More importantly, focusing on relationality as such does not yet tell us much about which relations to privilege when different ways of doing justice are in conflict with one another, as is the case here. The critical realist perspective we propose can here give MSJ a clear focus area: try to tackle these societal institutions causing unjust spillovers into the natural domain. In other words: promote strong limitations of energy consumption and potential for recycling in the renewable energy domain. This means privileging certain relations over others, in a way we think is missing from hybridist pictures of MSJ.
How does your work fit with other notions of justice such as ecological justice or planetary justice?
In our paper, my co-authors and I build on some well-known formulations of ecological justice by David Schlosberg in arguing why a non-anthropocentric take on climate justice is necessary. The relational focus of MSJ, which Schlosberg currently also writes on, would be an important addition to these views on ecological justice. Where exactly MSJ falls within the planetary justice framework would, in my view, merit more research. What I can say is that the developments in planetary justice literature to more clearly include non-human species in the picture, for example in the recent special issue on this in Environmental Politics, seem to be an area where the two approaches could overlap. The discussions of pluriversality, for instance, are also reminiscent of work done in the multispecies justice field.
Finally, what’s next? Are you publishing more on this topic?

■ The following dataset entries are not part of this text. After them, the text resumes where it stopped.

-- ==== Sys2Proof/Machine/InsnTypes.lean ====
section
/-! DEFINITION. The instruction rows a word can belong to (R119), and what the body of an instruction answers. -/

namespace Sys2Proof.Machine

/-- One row of the operation table for each instruction a core issues. -/
inductive Row where
  | aluOp | aluImm | shiftImm | movi | movsh | mul | div | compare | cmpi | predLogic | unary | crc
  | cpos | cadv | ccut | cfit | cdrop | ctint | cwrap | cunwrap | cgate | ccopy | cround | camask | cpaint | cdiff
  | capInspect | cadvi | ccuti | cpcrel | load | lcap | store | scap | amoadd | amoswp | cas | stm | ldm
  | b | call | jr | callr | ret | loop | rep | gcall | gret | post | waitq | waitqN | sync | syncM | syncP
  | iflush | dflushI | dflushC | dflushCi | tlbiVa | tlbiTag | tlbiAll | wci | wciIpa
  | nop | mfs | mts | xget | xput | eret | fence | fenceSt | fenceLd | trap | brk
  | vsetvl | vv | vs | vred | vperm | vrelease | vld | vst | vldff
deriving DecidableEq, Repr

/-- What the body of a selected, legal instruction answers: it completes and falls through; it transfers control to a
PCC with so many issue cycles lost (R188); it takes a precise exception; it reports the oldest failure of its long
operations (R177), precisely or not; it stalls (R173); it issues and then waits (R255); it halts for the Taper port
before any effect, with attention causes (R545); it stops at a register boundary (R105); or its operands do not
describe an occasion. -/
inductive Res where
  | ok (ch : Chip)
  | jump (ch : Chip) (pcc : Cap) (lost : Nat)
  | flt (ch : Chip) (f : Flt)
  | report (ch : Chip) (f : Fail) (multi precise : Bool)
  | stall (ch : Chip)
  | wait (ch : Chip) (w : Wait)
  | halt (ch : Chip) (causes : Nat)
  | part (ch : Chip)
  | none

/-- An exception to be taken (R219): cause fields (R108), FADDR, FDATA and the PCC to save. -/
structure Exc where
  code : Nat
  fpriv : Nat
  imprecise : Bool
  stage : Nat
  level : Nat
  multi : Bool
  faddr : Nat
  fdata : Nat
  pcc : Cap
deriving DecidableEq, Repr

end Sys2Proof.Machine
end

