-- ==== Sys2Proof/Machine/Guard.lean ====
section
/-! DEFINITION. The access guards (R310 to R319): slots, key masks, violations and their record. -/

namespace Sys2Proof.Machine

/-- What a guard answers: it admits the access, refuses a permission with CAP_PERM (R314), or finds a violation with
the record's reason, slot (when a control block) and colour (R319, R323). -/
inductive GVerdict where
  | pass | perm | violation (reason : Nat) (slot : Option Nat) (colour : Nat)
deriving DecidableEq, Repr

/-- The control block number of a region (R267). -/
def Region.block : Region → Option Nat
  | .half b => some b
  | .clu c => some (16 + c)
  | _ => Option.none

/-- The region of an address as the guards of half `h` decode it (R311): the other half's DRAM limit is the one
exchanged at Wick training. -/
def Chip.regionFor (ch : Chip) (h a : Nat) : Region :=
  if paDram a ∧ a < 2 ^ 41 ∧ paHalf a ≠ h then
    if paLocal a < (tGet ch.wick h).farTop then .dram else .none
  else ch.ram.region a

/-- R314: slot `b` of guard `m` of half `h` permits a read (`wr` false) or a write. -/
def Chip.slotAllows (ch : Chip) (h m b : Nat) (wr : Bool) : Bool := tb (ch.reg GRD_SLOT h [m, b]) (b2n wr)

/-- The key mask of a guard (R313). -/
def Chip.guardMask (ch : Chip) (h m : Nat) : Nat := ch.fld GRD_KEY GRD_KEY_MASK h [m]

/-- The check of a guard keyed by a capability's colour (R312 to R314): `masked` says that the key mask applies (Tenant
privilege, and every DMA access). An access to the packet buffer needs Packet (R47; log 101). -/
def Chip.guardCap (ch : Chip) (h m : Nat) (c : Cap) (masked rd wr : Bool) (pa : Nat) : GVerdict :=
  match ch.regionFor h pa with
  | .none => .violation 3 none 0
  | r =>
    match r.block with
    | some b =>
      if !(c.has pSystem || ((b = 10 || b = 11) && c.has pMeter)) then .perm
      else if (rd && !ch.slotAllows h m b false) || (wr && !ch.slotAllows h m b true) then .violation 0 (some b) 0
      else .pass
    | none =>
      let k := c.colour
      let mask := if masked then ch.guardMask h m else 0xFFFF
      if r = .pbuf && !c.has pPacket then .perm
      else if (k = 0 && mask = 0xFFFF) || (k ≠ 0 && tb mask k) then .pass else .violation 1 none k

/-- The colour of the line at an address; the hand-back window has colour 3 always (R350). -/
def Ram.lineCol (m : Ram) (pa : Nat) : Nat :=
  if 0x8001FF0000 ≤ paLocal pa ∧ paLocal pa < 0x8002000000 then 3 else m.colour pa

/-- The check of a guard keyed by the line's colour for one line (R313). -/
def Chip.guardLine (ch : Chip) (h m : Nat) (wr : Bool) (pa : Nat) : GVerdict :=
  match ch.regionFor h pa with
  | .none => .violation 3 none 0
  | r =>
    match r.block with
    | some b => if ch.slotAllows h m b wr then .pass else .violation 0 (some b) 0
    | none =>
      let c := ch.ram.lineCol pa
      if wr && c = 0 then .violation 4 none 0
      else if tb (ch.guardMask h m) c then .pass else .violation 2 none c

/-- The lowest master ID of a half whose guard holds a valid record (R320). -/
def Chip.guardFirst (ch : Chip) (h : Nat) : Option Nat := (List.range 0x108).find? (fun m => tb (ch.reg GRD_VINFO h [m]) 0)

/-- GRD_HSTAT (R320, R323). -/
def Chip.grdHstat (ch : Chip) (h : Nat) : Nat :=
  match ch.guardFirst h with
  | some m => 1 + m * 2
  | none => 0

/-- Record a violation (R319): task and privilege for core guards only. When it is the half's first, the guard interrupt
rises and Chandler reports it (R320, R434). -/
def Chip.violate (ch : Chip) (h m : Nat) (wr : Bool) (reason : Nat) (slot : Option Nat) (colour task priv pa : Nat) :
    Chip :=
  if tb (ch.reg GRD_VINFO h [m]) 0 then ch.cnt GRD_VOVF GRD_VOVF_COUNT h [m]
  else
    let v := 1 + b2n wr * 2 + reason * 4 + b2n slot.isSome * 32 + (slot.getD 0) * 64 + colour * 2 ^ 11 +
      (if m ≤ 0x100 then task * 2 ^ 15 + priv * 2 ^ 21 else 0)
    let quiet := (ch.guardFirst h).isNone
    let ch := ((ch.setReg GRD_VINFO h [m] v).setReg GRD_VADDR_LO h [m] (pa % 2 ^ 32)).setReg GRD_VADDR_HI h [m] (bf pa 32 9)
    if quiet then
      ch.hostEvent h 5 (leBytes 4 (ch.grdHstat h) ++ leBytes 4 v ++ leBytes 4 (pa % 2 ^ 32) ++ leBytes 4 (bf pa 32 9))
    else ch

/-- Clear a guard's record (R319). -/
def Chip.clearViolation (ch : Chip) (h m : Nat) : Chip :=
  (((ch.setReg GRD_VINFO h [m] 0).setReg GRD_VADDR_LO h [m] 0).setReg GRD_VADDR_HI h [m] 0).setReg GRD_VOVF h [m] 0

/-- The guard check of an access that a core's task issued at privilege `priv`, over its pieces, lowest first (R317): a
fault code, with the violation recorded. -/
def Chip.guardAs (ch : Chip) (t priv : Nat) (c : Cap) (rd wr : Bool) : List Nat → Chip × Nat
  | [] => (ch, 0)
  | pa :: r =>
    let k := tCore t
    match ch.guardCap (coreHalf k) (coreMaster k) c (priv = 0 && !coreSvc k) rd wr pa with
    | .pass => ch.guardAs t priv c rd wr r
    | .perm => (ch, 0x12)
    | .violation reason slot col => (ch.violate (coreHalf k) (coreMaster k) wr reason slot col (tNum t) priv pa, 0x28)

/-- The guard check of a task's access as the task stands. -/
def Chip.guardCore (ch : Chip) (t : Nat) (c : Cap) (rd wr : Bool) (pas : List Nat) : Chip × Nat :=
  ch.guardAs t (ch.task t).priv c rd wr pas

end Sys2Proof.Machine
end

This paper is the first to come out of my current PhD project on multispecies climate justice, so the goal certainly is for more publications on the topic to follow! I am currently working on developing the idea of principles of multispecies justice that my co-authors and I introduce towards the end of this paper. Alongside that, I am working on an exploration of the linkages between multispecies climate justice and degrowth scholarship.

Bio: Julian van Vugt works as a PhD candidate and lecturer in the department of Humanism and Philosophy at the University of Humanistic Studies, Utrecht, the Netherlands. His educational background is in Biology, Philosophy and Environment and Society Studies. His research interests include environmental and climate justice, environmental political theory, and non-anthropocentric climate ethics. In his PhD project, he focuses on the concept of multispecies climate justice, studying its ontological presuppositions, its normative-ethical implications, and its linkages to various approaches in environmental philosophy.